-- Activity --
The expected answer is the set of lines in the data below between the line holding "e).clampFrom = d.clampFrom := rfl" and the line holding "e).badLater = d.badLater := rfl", inclusive, written out exactly.

Records from a collection
-- ==== Sys2Proof/Laws/State.lean ====
section
/-! SUPPORT. Laws/State.lean: what each named update of the state leaves, field by field, and reading registers after writing them. -/

namespace Sys2Proof.Machine

variable (d : Dev) (s : State)

/-! ### Dev.w -/

@[simp] theorem Dev.w_hbmStacks (o : Nat) (v : W64) : (d.w o v).hbmStacks = d.hbmStacks := rfl
@[simp] theorem Dev.w_ioDies (o : Nat) (v : W64) : (d.w o v).ioDies = d.ioDies := rfl
@[simp] theorem Dev.w_stepping (o : Nat) (v : W64) : (d.w o v).stepping = d.stepping := rfl
@[simp] theorem Dev.w_staged (o : Nat) (v : W64) : (d.w o v).staged = d.staged := rfl
@[simp] theorem Dev.w_now (o : Nat) (v : W64) : (d.w o v).now = d.now := rfl
@[simp] theorem Dev.w_time (o : Nat) (v : W64) : (d.w o v).time = d.time := rfl
@[simp] theorem Dev.w_start (o : Nat) (v : W64) : (d.w o v).start = d.start := rfl
@[simp] theorem Dev.w_sp (o : Nat) (v : W64) : (d.w o v).sp = d.sp := rfl
@[simp] theorem Dev.w_clampFrom (o : Nat) (v : W64) : (d.w o v).clampFrom = d.clampFrom := rfl
@[simp] theorem Dev.w_badDb (o : Nat) (v : W64) : (d.w o v).badDb = d.badDb := rfl
@[simp] theorem Dev.w_badLater (o : Nat) (v : W64) : (d.w o v).badLater = d.badLater := rfl
@[simp] theorem Dev.w_safetyReset (o : Nat) (v : W64) : (d.w o v).safetyReset = d.safetyReset := rfl
@[simp] theorem Dev.w_cmds (o : Nat) (v : W64) : (d.w o v).cmds = d.cmds := rfl
@[simp] theorem Dev.w_nextCmd (o : Nat) (v : W64) : (d.w o v).nextCmd = d.nextCmd := rfl
@[simp] theorem Dev.w_insts (o : Nat) (v : W64) : (d.w o v).insts = d.insts := rfl
@[simp] theorem Dev.w_plans (o : Nat) (v : W64) : (d.w o v).plans = d.plans := rfl
@[simp] theorem Dev.w_parts (o : Nat) (v : W64) : (d.w o v).parts = d.parts := rfl
@[simp] theorem Dev.w_tiles (o : Nat) (v : W64) : (d.w o v).tiles = d.tiles := rfl
@[simp] theorem Dev.w_banks (o : Nat) (v : W64) : (d.w o v).banks = d.banks := rfl
@[simp] theorem Dev.w_fresh (o : Nat) (v : W64) : (d.w o v).fresh = d.fresh := rfl
@[simp] theorem Dev.w_resp (o : Nat) (v : W64) : (d.w o v).resp = d.resp := rfl
@[simp] theorem Dev.w_out (o : Nat) (v : W64) : (d.w o v).out = d.out := rfl
@[simp] theorem Dev.w_cores (o : Nat) (v : W64) : (d.w o v).cores = d.cores := rfl
@[simp] theorem Dev.w_keeper (o : Nat) (v : W64) : (d.w o v).keeper = d.keeper := rfl
@[simp] theorem Dev.w_judge (o : Nat) (v : W64) : (d.w o v).judge = d.judge := rfl
@[simp] theorem Dev.w_pairs (o : Nat) (v : W64) : (d.w o v).pairs = d.pairs := rfl
@[simp] theorem Dev.w_kv (o : Nat) (v : W64) : (d.w o v).kv = d.kv := rfl
@[simp] theorem Dev.w_sched (o : Nat) (v : W64) : (d.w o v).sched = d.sched := rfl
@[simp] theorem Dev.w_media (o : Nat) (v : W64) : (d.w o v).media = d.media := rfl
@[simp] theorem Dev.w_discards (o : Nat) (v : W64) : (d.w o v).discards = d.discards := rfl
@[simp] theorem Dev.w_umps (o : Nat) (v : W64) : (d.w o v).umps = d.umps := rfl
@[simp] theorem Dev.w_bridge (o : Nat) (v : W64) : (d.w o v).bridge = d.bridge := rfl
@[simp] theorem Dev.w_gw (o : Nat) (v : W64) : (d.w o v).gw = d.gw := rfl
@[simp] theorem Dev.w_dma (o : Nat) (v : W64) : (d.w o v).dma = d.dma := rfl
@[simp] theorem Dev.w_vox (o : Nat) (v : W64) : (d.w o v).vox = d.vox := rfl
@[simp] theorem Dev.w_wdg (o : Nat) (v : W64) : (d.w o v).wdg = d.wdg := rfl
@[simp] theorem Dev.w_power (o : Nat) (v : W64) : (d.w o v).power = d.power := rfl
@[simp] theorem Dev.w_tap (o : Nat) (v : W64) : (d.w o v).tap = d.tap := rfl
@[simp] theorem Dev.w_peers (o : Nat) (v : W64) : (d.w o v).peers = d.peers := rfl
@[simp] theorem Dev.w_peerStacks (o : Nat) (v : W64) : (d.w o v).peerStacks = d.peerStacks := rfl
@[simp] theorem Dev.w_linkFails (o : Nat) (v : W64) : (d.w o v).linkFails = d.linkFails := rfl

/-! ### Dev.emit -/

@[simp] theorem Dev.emit_hbmStacks (e : Emit) : (d.emit e).hbmStacks = d.hbmStacks := rfl
@[simp] theorem Dev.emit_ioDies (e : Emit) : (d.emit e).ioDies = d.ioDies := rfl
@[simp] theorem Dev.emit_stepping (e : Emit) : (d.emit e).stepping = d.stepping := rfl
@[simp] theorem Dev.emit_regs (e : Emit) : (d.emit e).regs = d.regs := rfl
@[simp] theorem Dev.emit_staged (e : Emit) : (d.emit e).staged = d.staged := rfl
@[simp] theorem Dev.emit_now (e : Emit) : (d.emit e).now = d.now := rfl
@[simp] theorem Dev.emit_time (e : Emit) : (d.emit e).time = d.time := rfl
@[simp] theorem Dev.emit_start (e : Emit) : (d.emit e).start = d.start := rfl
@[simp] theorem Dev.emit_sp (e : Emit) : (d.emit e).sp = d.sp := rfl
@[simp] theorem Dev.emit_clampFrom (e : Emit) : (d.emit e).clampFrom = d.clampFrom := rfl
@[simp] theorem Dev.emit_badDb (e : Emit) : (d.emit e).badDb = d.badDb := rfl
@[simp] theorem Dev.emit_badLater (e : Emit) : (d.emit e).badLater = d.badLater := rfl
@[simp] theorem Dev.emit_safetyReset (e : Emit) : (d.emit e).safetyReset = d.safetyReset := rfl
@[simp] theorem Dev.emit_cmds (e : Emit) : (d.emit e).cmds = d.cmds := rfl
@[simp] theorem Dev.emit_nextCmd (e : Emit) : (d.emit e).nextCmd = d.nextCmd := rfl
@[simp] theorem Dev.emit_insts (e : Emit) : (d.emit e).insts = d.insts := rfl
@[simp] theorem Dev.emit_plans (e : Emit) : (d.emit e).plans = d.plans := rfl
@[simp] theorem Dev.emit_parts (e : Emit) : (d.emit e).parts = d.parts := rfl
@[simp] theorem Dev.emit_tiles (e : Emit) : (d.emit e).tiles = d.tiles := rfl
@[simp] theorem Dev.emit_banks (e : Emit) : (d.emit e).banks = d.banks := rfl
@[simp] theorem Dev.emit_fresh (e : Emit) : (d.emit e).fresh = d.fresh := rfl
@[simp] theorem Dev.emit_resp (e : Emit) : (d.emit e).resp = d.resp := rfl
@[simp] theorem Dev.emit_cores (e : Emit) : (d.emit e).cores = d.cores := rfl
@[simp] theorem Dev.emit_keeper (e : Emit) : (d.emit e).keeper = d.keeper := rfl
@[simp] theorem Dev.emit_judge (e : Emit) : (d.emit e).judge = d.judge := rfl
@[simp] theorem Dev.emit_pairs (e : Emit) : (d.emit e).pairs = d.pairs := rfl
@[simp] theorem Dev.emit_kv (e : Emit) : (d.emit e).kv = d.kv := rfl
@[simp] theorem Dev.emit_sched (e : Emit) : (d.emit e).sched = d.sched := rfl
@[simp] theorem Dev.emit_media (e : Emit) : (d.emit e).media = d.media := rfl
@[simp] theorem Dev.emit_discards (e : Emit) : (d.emit e).discards = d.discards := rfl
@[simp] theorem Dev.emit_umps (e : Emit) : (d.emit e).umps = d.umps := rfl
@[simp] theorem Dev.emit_bridge (e : Emit) : (d.emit e).bridge = d.bridge := rfl
@[simp] theorem Dev.emit_gw (e : Emit) : (d.emit e).gw = d.gw := rfl
@[simp] theorem Dev.emit_dma (e : Emit) : (d.emit e).dma = d.dma := rfl
@[simp] theorem Dev.emit_vox (e : Emit) : (d.emit e).vox = d.vox := rfl
@[simp] theorem Dev.emit_wdg (e : Emit) : (d.emit e).wdg = d.wdg := rfl
@[simp] theorem Dev.emit_power (e : Emit) : (d.emit e).power = d.power := rfl
@[simp] theorem Dev.emit_tap (e : Emit) : (d.emit e).tap = d.tap := rfl
@[simp] theorem Dev.emit_peers (e : Emit) : (d.emit e).peers = d.peers := rfl
@[simp] theorem Dev.emit_peerStacks (e : Emit) : (d.emit e).peerStacks = d.peerStacks := rfl
@[simp] theorem Dev.emit_linkFails (e : Emit) : (d.emit e).linkFails = d.linkFails := rfl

-- Exercise result --
@[simp] theorem Dev.emit_clampFrom (e : Emit) : (d.emit e).clampFrom = d.clampFrom := rfl
@[simp] theorem Dev.emit_badDb (e : Emit) : (d.emit e).badDb = d.badDb := rfl
@[simp] theorem Dev.emit_badLater (e : Emit) : (d.emit e).badLater = d.badLater := rfl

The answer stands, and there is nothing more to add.